Во-первых, речь идёт о возможности создания еще одного искусственного языка, который, как и всякий другой язык, открывает перед человечеством новое пространство вторичного «оперирования» — оперирования со знаками, а не с вещами — со своими специфическими правилами и протоколами.

Во-вторых, можно предположить, что постепенно в рамках этого слоя замещения появится новый класс объектов. Сегодня их иногда называют «цифровыми объектами» или «цифровыми двойниками» неких реальных [прежде всего технических объектов или систем].

В-третьих, по мере совершенствования технических систем появится возможность «прошивки» других вещей окружающего нас мира [в пределе — всей среды нашего существования] датчиками сопровождения их жизненного цикла, с помощью которых они смогут вовлекаться в различные другие процессы использования [от элементарного мониторинга до превращения в элементы систем управления].

В-четвёртых, речь идёт о расширении возможностей учета этого нового класса потоковых данных обо всех стадиях жизненного цикла как «старых» [прошитых], так и «новых» [цифровых] объектов в процессах приятия решений.

И, наконец, в-пятых, у нас может появиться новый тип онтологических картин.
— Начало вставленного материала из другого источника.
-- ==== Sys2Proof/Machine/Receive.lean ====
section
/-!
DEFINITION. Reception of bytes (R165, R189, R190, R191): HUNT and IN_FRAME of station ports and ring ports, and which
frames they discard. A frame that is accepted is a command of its own row and is passed over here (entry 10).
-/
namespace Sys2Proof.Machine

/-- The shape of an envelope: its start delimiter, the bytes up to and with the length byte, the greatest length
(11.2, R165, R189). -/
structure Envelope where
  delimiter : Byte
  header : Nat
  maxLength : Nat
  deriving DecidableEq, Repr

/-- Station frames: kind, length, at most 64 payload bytes. -/
def stationEnvelope : Envelope := ⟨0x5A, 2, 64⟩
/-- Ring frames: destination, source, kind, sequence, length, at most 8 payload bytes. -/
def ringEnvelope : Envelope := ⟨0x5B, 5, 8⟩

/-- What a byte brings a port to. -/
inductive RxResult where
  /-- the port waits for more -/
  | stays (rx : RxState)
  /-- the frame is discarded, and the port is in HUNT -/
  | discards
  /-- the last CRC byte has come: these are the bytes after the delimiter -/
  | whole (got : List Byte)
  deriving DecidableEq, Repr

/-- R165: a byte in IN_FRAME, after the bytes got. -/
def inFrameByte (e : Envelope) (got : List Byte) (b : RxByte) : RxResult :=
  let all := got ++ [b.byte]
  let len := byteAt all (e.header - 1)
  if b.framingError then .discards
  else if all.length < e.header then .stays (.IN_FRAME all)
  else if e.maxLength < len then .discards
  else if all.length = e.header + len + 2 then .whole all
  else .stays (.IN_FRAME all)

/-- R165: a byte at a port. In HUNT only the start delimiter, received without a framing error, counts (entry 37). -/
def rxByte (e : Envelope) (rx : RxState) (b : RxByte) : RxResult :=
  match rx with
  | .HUNT => .stays (if b.byte = e.delimiter ∧ b.framingError = false then .IN_FRAME [] else .HUNT)
  | .IN_FRAME got => inFrameByte e got b

/-- R189: the CRC-16 of the bytes after the delimiter matches their last two. -/
def crcMatches (got : List Byte) : Bool :=
  decide (got.drop (got.length - 2) = crcBytes (got.take (got.length - 2)))

/-- The payload of a whole frame. -/
def wholePayload (e : Envelope) (got : List Byte) : List Byte := (got.drop e.header).take (got.length - e.header - 2)

/-! ### Station ports -/

/-- R165: a whole frame at a station port is accepted. -/
def stationAccepts (p : PortIx) (got : List Byte) : Bool :=
  crcMatches got && (decodeStationCommand p (got.getD 0 0) (wholePayload stationEnvelope got)).isSome

/-- Write a station port's receive state. -/
def setRx (p : PortIx) (x : RxState) (s : State) : State := s.modPort p fun t => { t with rx := x }

/-- R165: a frame at a station port is discarded and counted, and the port is in HUNT. -/
def stationDiscard (p : PortIx) (s : State) : State :=
  s.modPort p fun t => { t with rx := .HUNT, discarded := count16 t.discarded }

/-- R165: one byte at a station port. -/
def stationByte (p : PortIx) (s : State) (b : RxByte) : State :=
  match rxByte stationEnvelope s.sp[p].rx b with
  | .stays x => setRx p x s
  | .discards => stationDiscard p s
  | .whole got => if stationAccepts p got then setRx p .HUNT s else stationDiscard p s

/-- The bytes that arrive at a station port. -/
def stationBytes (p : PortIx) (l : List RxByte) (s : State) : State := l.foldl (stationByte p) s

/-- R165: more than one tick passes without a byte: a port IN_FRAME discards its frame. -/
def stationTimeout (p : PortIx) (s : State) : State :=
  match s.sp[p].rx with
  | .IN_FRAME _ => stationDiscard p s
  | .HUNT => s

/-! ### Ring ports -/

/-- Receive state of a ring port. -/
def ringRx (s : State) : RingPort → RxState
  | .EAST => s.rc.east.rx
  | .WEST => s.rc.west.rx

/-- R131, R141: a ring command is discarded by the rule that takes its kind. -/
def ringUnwanted (s : State) : Instr → Bool
  | .report _ src _ _ =>
    match doorAt s src with
    | some d => decide (s.rc.polled ≠ some d)
    | none => true
  | .event _ src _ _ _ _ => (doorAt s src).isNone
  | .hpuReport _ src _ _ _ => (hpuAt s src).isNone
  | .loopCopy p seq => (loopTaken s p seq).isNone
  | _ => true

/-- R130: a whole frame at a ring port is discarded: a check fails, the part sends its kind, or its rule does not
take it. -/
def ringRejects (s : State) (p : RingPort) (got : List Byte) : Bool :=
  !crcMatches got ||
    match decodeRingFrame p (got.getD 0 0) (got.getD 1 0) (got.getD 2 0) (got.getD 3 0) (wholePayload ringEnvelope got) with
    | .command c => ringUnwanted s c
    | .partSent | .bad => true

/-- Write a ring port's receive state. -/
def setRingRx (p : RingPort) (x : RxState) (s : State) : State := modSide p (fun t => { t with rx := x }) s

/-- R130, R189: one byte at a ring port. -/
def ringByte (p : RingPort) (s : State) (b : RxByte) : State :=
  match rxByte ringEnvelope (ringRx s p) b with
  | .stays x => setRingRx p x s
  | .discards => ringDiscard p (ringHunt p s)
  | .whole got => if ringRejects s p got then ringDiscard p (ringHunt p s) else ringHunt p s

/-- The bytes that arrive at a ring port. -/
def ringBytes (p : RingPort) (l : List RxByte) (s : State) : State := l.foldl (ringByte p) s

/-- R189: more than one tick passes without a byte: a port IN_FRAME discards its frame. -/
def ringTimeout (p : RingPort) (s : State) : State :=
  match ringRx s p with
  | .IN_FRAME _ => ringDiscard p (ringHunt p s)
  | .HUNT => s

end Sys2Proof.Machine
end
Я называю их кентавр-онтологиями, а устойчивые «единицы», которые могут быть выделены в рамках этих онтологий — кентавр-системами [деятельностно-природными, человеко-машинными, социо-культурными]».

В-шестых.

И итоговое замечание.

«Однако, Мир-в-которым-мы-живем от этого не станет проще.
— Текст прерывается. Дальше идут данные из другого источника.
-- ==== Sys2Proof/Machine/StartCommands.lean ====
section
/-!
DEFINITION. The meanings of the commands and events of the store, the starts, the pins and the station ports
(R152, R165, R172, R180 to R187, R107).
-/
namespace Sys2Proof.Machine

/-- COMMISSION (R180 to R182). -/
def execCommission (p : PortIx) (s : State) : Outcome :=
  awake (decideCommand (exclusive 13) false p (commission p)) s

/-- DECOMMISSION (R183). -/
def execDecommission (p : PortIx) (s : State) : Outcome :=
  awake (decideCommand (exclusive 14) false p (decommission p)) s

/-- SAVE (R185). -/
def execSave (p : PortIx) (s : State) : Outcome := awake (decideCommand (exclusive 15) false p (save p)) s

/-- RESTART (R187). -/
def execRestart (p : PortIx) (s : State) : Outcome := awake (decideCommand (exclusive 16) false p (restart p)) s

/-- The completion of a SAVE (R185); none is in flight: nothing. -/
def execSaveComplete (s : State) : Outcome :=
  awake (fun t => match t.cfs.save with
    | some p => saveCompletes p t
    | none => t) s

/-- The warm restart of a pending RESTART (R187); none is due: nothing. -/
def execWarmRestart (s : State) : Outcome := awake (fun t => if restartDue t then warmRestart t else t) s

/-- The assertion of RESET (R186). -/
def execResetAsserted (s : State) : Outcome := .next (resetAsserted s)

/-- Power-on, or the release of RESET: a cold start (R186). -/
def execColdStart (s : State) : Outcome := .next (coldStart s)

/-- The assertion of EMERGENCY CLOSE (R107), a change of its level (entry 30). In RESET the pin alone moves. -/
def execEmergencyCloseAsserted (s : State) : Outcome :=
  awake (fun t => if t.mc.line then t else lineAsserted t) (setPin true s)

/-- The release of EMERGENCY CLOSE (R107), a change of its level (entry 30). In RESET the pin alone moves. -/
def execEmergencyCloseReleased (s : State) : Outcome :=
  awake (fun t => if t.mc.line then lineReleased t else t) (setPin false s)

/-- Bytes at a station port that end in a discarded frame (R165, R191, entry 10). -/
def execStationFrameDiscarded (p : PortIx) (bytes : List RxByte) (s : State) : Outcome :=
  awake (stationBytes p bytes) s

/-- Bytes at a station port, and then more than one tick without a byte (R165). -/
def execStationInterbyteTimeout (p : PortIx) (bytes : List RxByte) (s : State) : Outcome :=
  awake (fun t => stationTimeout p (stationBytes p bytes t)) s

/-- A frame has left a station port (R172). -/
def execStationFrameSent (p : PortIx) (s : State) : Outcome := awake (frameSent p) s

/-- A snapshot part has left a station port (R152). -/
def execSnapshotPartSent (p : PortIx) (s : State) : Outcome := awake (snapshotPartLeft p) s

end Sys2Proof.Machine
end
Оставаясь людьми, мы будем, во-первых, сохранять онтологическую слепоту, присущую любому человеческому действию и, во-вторых, мы будем оставаться разными.

Безусловно, появление новой знаковой системы, которая изменит не только правила оперирования со знаками, но и правила объективации результатов этого оперирования существенно изменит нашу деятельность. Но сама деятельность не станет проще.
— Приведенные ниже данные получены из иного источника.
/-- R22, R105, R108, R133: no passage record stands in LOCAL; while the part is UNCONFIGURED the mode is LOCAL, the
schedule, the slots and the stack are empty, and no door is polled. -/
abbrev QuietLaw (s : State) : Prop :=
  (s.mc.mode = .LOCAL → ∀ d : DoorIx, s.passage d = none)
  ∧ (s.inService = false →
      s.mc.mode = .LOCAL ∧ (∀ d : DoorIx, s.entry d = none) ∧ (∀ i : SlotIx, SlotIdle s i) ∧ s.gru.stack = []
      ∧ s.rc.polled = none)

/-- A law is kept by every step of the part. -/
def KeptByStep (law : State → Prop) : Prop := ∀ s t : State, law s → step s = .next t → law t

/-! ### Tables a write can have left (1.2, 3.5, 5.1, 9.2, 9.5) -/

/-- A door record holds values of its table alone. -/
abbrev DoorConfig.inRange (c : DoorConfig) : Prop := c.refused = false ∧ c.clamp = c
/-- An HPU record holds values of its table alone. -/
abbrev HpuConfig.inRange (c : HpuConfig) : Prop := c.refused = false ∧ c.clamp = c
/-- A group record holds values of its table alone, and as many entries as its count says. -/
abbrev GroupRec.inRange (g : GroupRec) : Prop := g.refused = false ∧ g.clamp = g ∧ g.entries.length = g.count
/-- A permit row holds values of its table alone. -/
abbrev PermitRow.inRange (r : PermitRow) : Prop := r.refused = false ∧ r.clamp = r
/-- The system record holds values of its table alone. -/
abbrev SystemRecord.inRange (r : SystemRecord) : Prop := r.refused = false ∧ r.clamp = r

/-- Every field that a write clamps stands clamped, and every group's list is as its count says, 32 entries at most. -/
abbrev Tables.clamped (t : Tables) : Prop :=
  (∀ d : DoorIx, (t.doors[d]).clamp = t.doors[d]) ∧ (∀ h : HpuIx, (t.hpus[h]).clamp = t.hpus[h])
  ∧ (∀ g : GroupIx, (t.groups[g]).clamp = t.groups[g] ∧ t.groups[g].entries.length = min t.groups[g].count 32)
  ∧ (∀ p : PortIx, (t.permits[p]).clamp = t.permits[p]) ∧ t.system.clamp = t.system

/-- Every record of the tables holds values that a write would take and leave as they are. -/
abbrev Tables.inRange (t : Tables) : Prop :=
  (∀ d : DoorIx, (t.doors[d]).inRange) ∧ (∀ h : HpuIx, (t.hpus[h]).inRange) ∧ (∀ g : GroupIx, (t.groups[g]).inRange)
  ∧ (∀ p : PortIx, (t.permits[p]).inRange) ∧ t.system.inRange

/-- R3, R173, R175, R181: every field that a write clamps is within its range, the tables pass the commissioning checks
while the part is in service, and the HPU field of every door with an entry names an HPU. -/
abbrev TableLaw (s : State) : Prop :=
  s.tables.clamped ∧ (s.inService = true → commissionChecks s.tables = none) ∧ HpuFieldLaw s

/-! ### The queue of commands and the outcome of a command -/

/-- The commands that may change the tables (R173, R186). -/
def writesTables : Instr → Bool
  | .tableWriteDoor _ _ _ | .tableWriteHpu _ _ _ | .tableWriteGroup _ _ _ | .tableWritePermitRow _ _ _
  | .tableWriteSystemRecord _ _ _ | .coldStart => true
  | _ => false

/-- The commands that may change the part state (R179). -/
def changesPart : Instr → Bool
  | .commission _ | .decommission _ | .warmRestart | .coldStart => true
  | _ => false

/-- The commands that may change the mode (R105): a request, the line, a change of the silent flags that bridge loss
follows, a start. -/
def changesMode : Instr → Bool
  | .modeSetLocal _ | .modeSetClosed _ | .modeSetEmergency _ | .emergencyCloseAsserted | .heartbeat _
  | .heartbeatWindowExpiry _ | .tableWritePermitRow _ _ _ | .commission _ | .warmRestart | .coldStart => true
  | _ => false

/-! ### Admission (R56 to R58) -/

/-- The door stands READY on the HPU. -/
abbrev ReadyOn (s : State) (h : HpuIx) (d : DoorIx) : Prop := entryIn s h .READY d = true

/-- The door is the first READY entry on the HPU in schedule order. -/
abbrev HeadOn (s : State) (h : HpuIx) (d : DoorIx) : Prop :=
  ReadyOn s h d ∧ ∀ x : DoorIx, ReadyOn s h x → x ≠ d → schedBefore s d x = true

/-- A pass from `s` to `t` admitted the door. -/
abbrev AdmittedIn (s t : State) (h : HpuIx) (d : DoorIx) : Prop :=
  ReadyOn s h d ∧ phaseOf t d = some .MOVING

/-- The doors a pass admitted past a door that stands before them. -/
def overtakers (s t : State) (h : HpuIx) (head : DoorIx) : List DoorIx :=
  allDoors.filter fun d => decide (AdmittedIn s t h d) && schedBefore s head d

/-- The arrival number of a door's entry, 0 where it has none. -/
def arrivalNo (s : State) (d : DoorIx) : Nat := (arrivalOf s d).getD 0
В ней все равно сохранятся две основных проблемы любой эпистемологической и мыследеятельностной ситуации: проблема Бытия и проблема Другого».

14. Критический анализ позиции Автора. Противоречие между идеально-проектным социальным аспектом модерна и мегамашинами «прохождения через земную реальность». Логика «мегамашинной» организации и логика культурно-социально-системной организации человечества

Проанализируем сказанное.

Во-первых.

Для того чтобы вписать представленную логику промышленных революций в контекст развертывания социокультурной реальности модерна, мне нужно будет более подробно, чем ранее, задать логику последней.

Ранее я выделял два стратегических плана развертывания социокультурной реальности:

— идеально-проектный;

— реализационный.

На идеально-проектном плане я задавал модерн как смену стратегических акцентов:

— от культуры «человека пассивного» и «мостов к трансцендентному»

— к культуре «человека активного» и «прохождения через земную реальность».

Далее я говорил о том, что на идеально-проектном плане процесс перехода от средневековой миросистемы к модерновой можно представить как переход

— от стратегии универсального/социального «идеализма»

— к стратегии универсального/социального «материализма».

«Идеалистическую» стратегию я задавал как построение универсума/общества от системы мира к элементам. Элементам мира «сверху-вниз» задается глобальная программа существования.

«Материалистическую» стратегию я задавал как построение универсума/общества от элементов к системе мира. Элементы мира сами строят «снизу-вверх» систему своих отношений.

Результатом стратегии универсального/социального «идеализма» должен становиться «закрытый» универсум и «закрытое» общество.

Результатом стратегии универсального/социального «материализма» должен становиться «открытый» универсум и «открытое» общество. Представление об «открытом» обществе здесь вполне конкретизируется тем понятием «открытое общество», которое было разработано по линии Бергсон-Поппер.

Во-вторых.

Итак, можно говорить, что на идеально-проектном уровне социальный план построения модерна представляет собой:

— построение «открытого» общества и

— реализацию стратегии «человека активного» и «прохождения через земную реальность».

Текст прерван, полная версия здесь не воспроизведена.